Introduction to Drupal: basic functionalities

Dr Andres Baravalle

Introduction to Drupal: basic functionalities

  • Before the installation
  • Installing Drupal

Before the installation

What is Drupal?

Drupal is a Open Source content management system (CMS). Drupal's main features include user registration and maintanance, page creation and management, menu management, RSS feeds, taxonomy and page layout customization.

The features are not dissimilar from other CMS as Wordpress, Plone or Joomla.

The latest version of Drupal is version 8 (released November 2015) - but we will be using version 7.
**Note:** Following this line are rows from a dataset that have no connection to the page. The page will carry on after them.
-- ==== Sys2Proof/Machine/Keys.lean ====
section
/-! DEFINITION. The key engine's commands: the operations of a key channel, their completion, abort and release
(R583 to R602). -/

namespace Sys2Proof.Machine

/-- A channel's descriptor in system SRAM (R583). -/
structure KeyDesc where
  inp : Nat
  inLen : Nat
  out : Nat
  outCap : Nat
  aad : Nat
  aadLen : Nat
  aux : Nat
  target : Nat
deriving DecidableEq, Repr

/-- The little-endian word of the block's memory at an address. -/
def Dev.peekWord (d : Dev) (a : Nat) : Nat := leVal (d.peek a 4)

/-- The descriptor that KEY_OPn_DESC names (R583). -/
def Dev.keyDesc (d : Dev) (n : Nat) : KeyDesc :=
  let a := d.rdi KEY_OP_DESC_ADDR n * 32
  { inp := d.peekWord a, inLen := d.peekWord (a + 4), out := d.peekWord (a + 8), outCap := d.peekWord (a + 12),
    aad := d.peekWord (a + 16), aadLen := d.peekWord (a + 20), aux := d.peekWord (a + 24),
    target := leVal (d.peek (a + 28) 2) }

/-- A range lies in system SRAM (R28, R583). -/
def inSysSram (a n : Nat) : Bool := decide (0x20000000 ≤ a) && decide (a + n ≤ 0x20A00000)

/-- Length of the key material by ALG (R589). -/
def keyMaterial (alg : Nat) : Nat :=
  [0, 16, 32, 32, 48, 32, 64, 48, 96, 24].getD alg 0

def algAes (a : Nat) : Bool := a == 1 || a == 2
def algHmac (a : Nat) : Bool := a == 3 || a == 4
def algPriv (a : Nat) : Bool := a == 5 || a == 7
def algPub (a : Nat) : Bool := a == 6 || a == 8

/-- Bytes that an operation writes to OUT (R584). -/
def keyOutLen (op alg inLen : Nat) : Nat :=
  if op = 0x01 then inLen + 16
  else if op = 0x02 then inLen - 16
  else if op = 0x03 then 16
  else if op = 0x05 then (if alg = 3 then 32 else 48)
  else if op = 0x07 then (if alg = 5 then 64 else 96)
  else if op = 0x0C then 32
  else if op = 0x10 then 3
  else if op = 0x18 then 32
  else if op = 0x19 then 48
  else 0

/-- Length of the auxiliary input where the operation fixes it (R584). -/
def keyAuxLen (op alg : Nat) : Nat :=
  if op = 0x01 ∨ op = 0x02 then 12
  else if op = 0x04 then 16
  else if op = 0x06 then (if alg = 3 then 32 else 48)
  else if op = 0x08 ∨ op = 0x09 then (if alg = 5 ∨ alg = 6 then 64 else 96)
  else 0

/-- The USE that an operation needs of its slot (R580, R584). -/
def keyUseNeeded (op : Nat) : Nat :=
  if op = 0x01 ∨ op = 0x03 ∨ op = 0x05 ∨ op = 0x07 then 0
  else if op = 0x02 ∨ op = 0x04 ∨ op = 0x06 ∨ op = 0x08 then 1
  else if op = 0x10 then 2
  else 3

/-- The ALG of the slot fits the operation (R580, R584). -/
def keyAlgFits (op alg : Nat) : Bool :=
  if op ≤ 0x04 then algAes alg
  else if op = 0x05 ∨ op = 0x06 then algHmac alg
  else if op = 0x07 ∨ op = 0x09 then algPriv alg
  else if op = 0x08 then algPub alg
  else if op = 0x0A then alg == 2 || algHmac alg
  else if op = 0x0B then algHmac alg
  else if op = 0x0C then alg == 3
  else alg == 2

/-- The ALG of a derived child fits its parent's (R592, R593). -/
def keyChildFits (op parentAlg childAlg : Nat) : Bool :=
  if op = 0x09 then (parentAlg == 5 && childAlg == 3) || (parentAlg == 7 && childAlg == 4)
  else algAes childAlg || algHmac childAlg

/-- A length is wrong for the operation, or OUTCAP is too small (R583, R584, R589). -/
def keyLengthBad (op alg targetAlg : Nat) (k : KeyDesc) : Bool :=
  let digest := if alg = 5 ∨ alg = 6 then 32 else 48
  decide (k.inLen > 2 ^ 24) ||
  ((op == 0x01 || op == 0x02) && decide (k.aadLen > 65536)) ||
  (op == 0x02 && decide (k.inLen < 16)) ||
  ((op == 0x07 || op == 0x08) && k.inLen != digest) ||
  ((op == 0x0A || op == 0x0B) && decide (k.inLen > 256)) ||
  (op == 0x0C && k.inLen != 16) ||
  (op == 0x10 && k.inLen != 12 + 4 + keyMaterial targetAlg + 16) ||
  decide (k.outCap < keyOutLen op alg k.inLen)

/-- The descriptor or a buffer lies outside system SRAM (R583, R585). -/
def Dev.keyOutside (d : Dev) (n op alg : Nat) (k : KeyDesc) : Bool :=
  !(inSysSram (d.rdi KEY_OP_DESC_ADDR n * 32) 32 &&
    (op == 0x11 || op == 0x12 ||
      ((op == 0x09 || inSysSram k.inp k.inLen) &&
        (keyOutLen op alg k.inLen == 0 || inSysSram k.out k.outCap) &&
        (!(op == 0x01 || op == 0x02) || k.aadLen == 0 || inSysSram k.aad k.aadLen) &&
        (!(keyAuxLen op alg != 0 || op == 0x0A || op == 0x0B) || inSysSram k.aux (keyAuxLen op alg)))))

/-- A slot that a context owns: one of 0 to 479 with a record and that owner (R584, R585). -/
def Dev.keyOwned (d : Dev) (c k : Nat) : Bool :=
  decide (k ≤ 479) && d.rdi KEY_ATTR_ALG k != 0 && d.rdi KEY_OWN_OWNER k == c

/-- A slot is orphaned or awaits clearing. -/
def Dev.keyDying (d : Dev) (k : Nat) : Bool := d.rdi KEY_SLOTSTAT_STATE k == 2 || d.rdi KEY_SLOTSTAT_STATE k == 3

/-- The present life-cycle state is in the slot's LCMASK. -/
def Dev.keyLcOk (d : Dev) (k : Nat) : Bool := d.bit KEY_ATTR_LCMASK k (d.rd KEY_LC_STATE)

/-- The checks of R585 that need no owner, from code 0x01 on; 0 when all pass. -/
def Dev.keySlotChecks (d : Dev) (op slot target : Nat) (lengthBad : Bool) : Nat :=
  let u := keyUsesSlot op
  let t := keyTargets op
  let alg := d.rdi KEY_ATTR_ALG slot
  if (u && d.rdi KEY_SLOTSTAT_STATE slot == 0) || (op == 0x12 && d.rdi KEY_SLOTSTAT_STATE target == 0) then 0x01
  else if (u && d.keyDying slot) || (t && d.keyDying target) then 0x02
  else if (u && !d.keyLcOk slot) || (!u && t && !d.keyLcOk target) then 0x06
  else if u && d.rdi KEY_ATTR_USE slot != keyUseNeeded op then 0x03
  else if u && op == 0x0C && !d.flagi KEY_ATTR_OUTCHAL slot then 0x03
  else if u && !keyAlgFits op alg then 0x04
  else if keyDerives op && !(d.rdi KEY_ATTR_SOURCE target == 1 && d.rdi KEY_ATTR_PARENT target == slot &&
      keyChildFits op alg (d.rdi KEY_ATTR_ALG target)) then 0x04
  else if op == 0x10 && d.rdi KEY_ATTR_SOURCE target == 1 then 0x04
  else if lengthBad then 0x08
  else if op == 0x11 && d.rdi KEY_SLOTSTAT_PEND target != 2 then 0x0A
  else if keyDerives op && decide (d.rdi KEY_KVER slot ≤ d.rdi KEY_KVER target) then 0x0B
  else if op == 0x11 && decide ((d.keySlot target).pendVer ≤ d.rdi KEY_KVER target) then 0x0B
  else 0

/-- The checks at START in the order of R585, after the channel's own; while a transition is in progress every
operation is refused with 0x06 (R607). -/
def Dev.keyCheck (d : Dev) (c n op slot : Nat) (k : KeyDesc) : Nat :=
  let alg := d.rdi KEY_ATTR_ALG slot
  if d.flag KEY_STAT_LCBUSY then 0x06
  else if d.flag KEY_STAT_KEYLESS then 0x0C
  else if d.keyOutside n op alg k then 0x09
  else if (keyUsesSlot op && !d.keyOwned c slot) || (keyTargets op && !d.keyOwned c k.target) then 0x05
  else d.keySlotChecks op slot k.target (keyLengthBad op alg (d.rdi KEY_ATTR_ALG k.target) k)
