-- ==== Sys2Proof/WellFormed.lean ====
section
/-! DEFINITION. Well-formed commands: every operand within the range that the specification gives it. A term outside these
ranges names no unit, register or message of the module, and stands for no command (log entry 39). -/

namespace Sys2Proof

open Machine

/-- Below a bound. -/
def below (n b : Nat) : Bool := decide (n < b)

/-- Within two bounds, both included. -/
def between (n lo hi : Nat) : Bool := decide (lo ≤ n) && decide (n ≤ hi)

/-- The initiator of an access: hart 0 to 9 (R206), or 14 for the debug port (R619). -/
def initiator (i : Nat) : Bool := decide (i < 10) || i == 14

/-- A hart (R206). -/
def hart (h : Nat) : Bool := decide (h < 10)

/-- A bank: A to D (R29). -/
def bank (b : Nat) : Bool := decide (b < 4)

/-- A global channel index (R240). -/
def channel (m : Nat) : Bool := decide (m < 64)

/-- A CAN controller: CAN0 to CAN23, CANS0, CANS1 (R29). -/
def controller (c : Nat) : Bool := decide (c < 26)

/-- A time-triggered controller. -/
def ttUnit (t : Nat) : Bool := decide (t < 2)

/-- A switch port: E0 to E21 and I0 to I4 (R414). -/
def port (p : Nat) : Bool := decide (p < 27)

/-- A sleep cluster (R518). -/
def cluster (k : Nat) : Bool := decide (k < 16)

/-- The widths of an access in bits. -/
def accessWidth (w : Nat) : Bool := w == 8 || w == 16 || w == 32 || w == 64

/-- A naturally aligned access. -/
def aligned (a w : Nat) : Bool := a % (w / 8) == 0

/-- A value of a width in bits. -/
def fits (v w : Nat) : Bool := decide (v < 2 ^ w)

/-- An address of SRAM (R26). -/
def sramAddr (a : Nat) : Bool := decide (0x20000000 ≤ a) && decide (a < 0x21800000)

/-- What a pick boundary brings: the voltages of the lines (R107, R113), levels of the eight wake inputs (R115). -/
def Machine.PickIn.wf (x : PickIn) : Bool :=
  decide (x.sw.length ≤ 32) && decide (x.ain.length ≤ 16) && below x.wake 256

/-- What a channel's sensors show: codes as wide as their register fields (R276). -/
def Machine.Sense.wf (x : Sense) : Bool := below x.i 4096 && below x.v 4096 && below x.tj 65536 && below x.dt 65536

/-- A cause of a trip: DT, TJ, LIMIT or WIRE (R267). -/
def tripCause (c : Nat) : Bool := between c 1 4

/-- Trips detected in one clock cycle, each with its channel and its cause (R308). -/
def tripList (l : List (Nat × Nat)) : Bool := l.all fun t => channel t.1 && tripCause t.2

/-- The 100 samples of 1 ms of each of the 16 channels of a bank (R262, R309). -/
def samples16 (cur : List (List Nat)) : Bool := decide (cur.length = 16) && cur.all fun l => decide (l.length = 100)

/-- A CAN frame: an identifier of 11 or 29 bits, a form, and at most the data its form carries (R342 to R345). -/
def Machine.CanFrame.wf (f : CanFrame) : Bool :=
  below f.ident (if f.ide then 2 ^ 29 else 2 ^ 11) && below f.form 3 &&
    decide (f.data.length ≤ if f.form = 0 then 8 else if f.form = 1 then 64 else 2048)

/-- What was heard on a channel: at most 254 bytes (R385). -/
def Machine.TtHeard.wf (x : TtHeard) : Bool := decide (x.data.length ≤ 254)

/-- A time-triggered frame: slot 1 to 2047 (R385). -/
def Machine.TtFrame.wf (f : TtFrame) : Bool :=
  between f.slot 1 2047 && (match f.a with | some x => x.wf | none => true) && (match f.b with | some x => x.wf | none => true)

/-- An Ethernet frame: addresses of 48 bits, a VLAN identifier of 12 bits. -/
def Machine.EthFrame.wf (f : EthFrame) : Bool :=
  below f.dmac (2 ^ 48) && below f.smac (2 ^ 48) && below f.vid 4096

/-- A Shuttle message: a session number and a SEQ of 32 bits (R523). -/
def Machine.Msg.wf (m : Msg) : Bool := below m.session (2 ^ 32) && below m.seq (2 ^ 32)

/-- A keep-awake message: a frame of a CAN controller, or one of an Ethernet port (R498, R499, R501). -/
def Machine.KaMsg.wf : KaMsg → Bool
  | .can u ident _ => controller u && below ident (2 ^ 29)
  | .eth p f => below p 22 && f.wf

/-- An operation of the debug module: harts, the four triggers of a hart, the eight words of the program buffer (R619). -/
def Machine.DmiOp.wf : DmiOp → Bool
  | .select => true
  | .halt h => hart h
  | .resume h => hart h
  | .trigger h n _ => hart h && below n 4
  | .program n w => below n 8 && below w (2 ^ 32)
  | .holdRun _ => true
  | .haltReset _ => true

/-- A fault window counter of a unit that exists (R731). -/
def Machine.CounterId.wf : CounterId → Bool
  | .row a => below a (2 ^ 32)
  | .core n => below n 5
  | .pair n => below n 5
  | .can c => controller c
  | .cell m k => Sys2Proof.channel m && below k 5
  | .nor n => below n 65536
  | .busLink => true
  | .bankLink b => bank b
  | .channel m => Sys2Proof.channel m
  | .noPartner c => controller c
  | .truncation t c => ttUnit t && below c 2
  | .handshake => true
  | .unlock => true
  | .access c => below c 2048
  | .resets c => below c 2048
  | .retrain b => bank b
  | .busReset => true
Working with Mastodon and with MySQL

You may need access to your database server to troubleshoot the installation of Drupal and/or Drupal modules.

An interface to phpMyAdmin is available on Mastodon; the link is on Moodle.

If you have problems with Mastodon, please refer to Mastodon's documentation.

Activity #1: Using phpMyAdmin

Log in into phpMyAdmin and explore the interface by completing the following tasks:

  • From the front page, find the libmysql version in use
  • From the Variables tab, find the value of the default table format and of the query cache limit
  • From the SQL tab, run the command "create database uXXXXXX" (replace with your student number)
  • From the SQL tab, create a second database (any other name). What does it happen?
  • From the SQL tab, drop your database and then create it again (you need to be able to drop databases, just in case you need a fresh start)

General requirements

A minimal Drupal 7 installation requires:

  • A web server with PHP support (e.g. Apache, Nginx or Microsoft IIS)
  • PHP 5.2.5 required, PHP 5.3 recommended
  • Database server:  MySQL 5.0.15 or higher, PostgreSQL 8.3 or higher, SQLite 3.3.7 or higher (Microsoft SQL Server and Oracle are supported by additional modules)

PHP requirements

  • Memory limit that is 32MB or higher
  • PHP libraries required by the most common modules include GD, Hash, JSON, PDO and XML (normally included and enabled by default)
  • .htaccess enabled (to override Apache settings)

Installing Drupal

Activity #2: upload Drupal

Now you are ready to upload Drupal on your web server:

  • Download the Drupal archive from the drupal.org web site; download the last stable release from the 7.x branch.
  • Decompress it locally
  • Upload the files in the web root of your account (the folder public_html, in your case)

Remember that you can upload your files to mastodon only from within UEL.

Activity #3: ready to install

Point your browser to mastodon.uel.ac.uk/~uXXXXXXXXX and follow the instructions to complete the installation.

You cannot use the default database name - you must install Drupal using the database settings as per Activity #1.

If you have any trubles, follow the documentation here.

Core folders and site folders

Drupal comes with a set of core folders (used by core drupal) and site folders (used by your specific web site).

Core folders

The main core folders include:

  • includes: common functions used in Drupal, such as the bootstrap process, caching, database, and session management
  • misc: core image fi les and JavaScript files
  • modules: core Drupal modules
  • themes: core themes

Do not edit code in the core folders - use the site folders instead.

Site folders

The Sites folder is where your Drupal website stores database settings, modules, theme and anything specifi to your website.

This is also the folder that makes it possible for Drupal to handle multiple websites from one installation.

Each site folder contains a settings.php file, where all Drupal settings for your web site are stored.

Default, all and named sites

  • If you are going to run just one web site on your Drupal installation, you can use the folder named default
  • The folder all contains modules, themes etc. available to all Drupal web sites in your installation
  • You can have additional folders for the other web sites - but this will not work with the configuration in mastodon.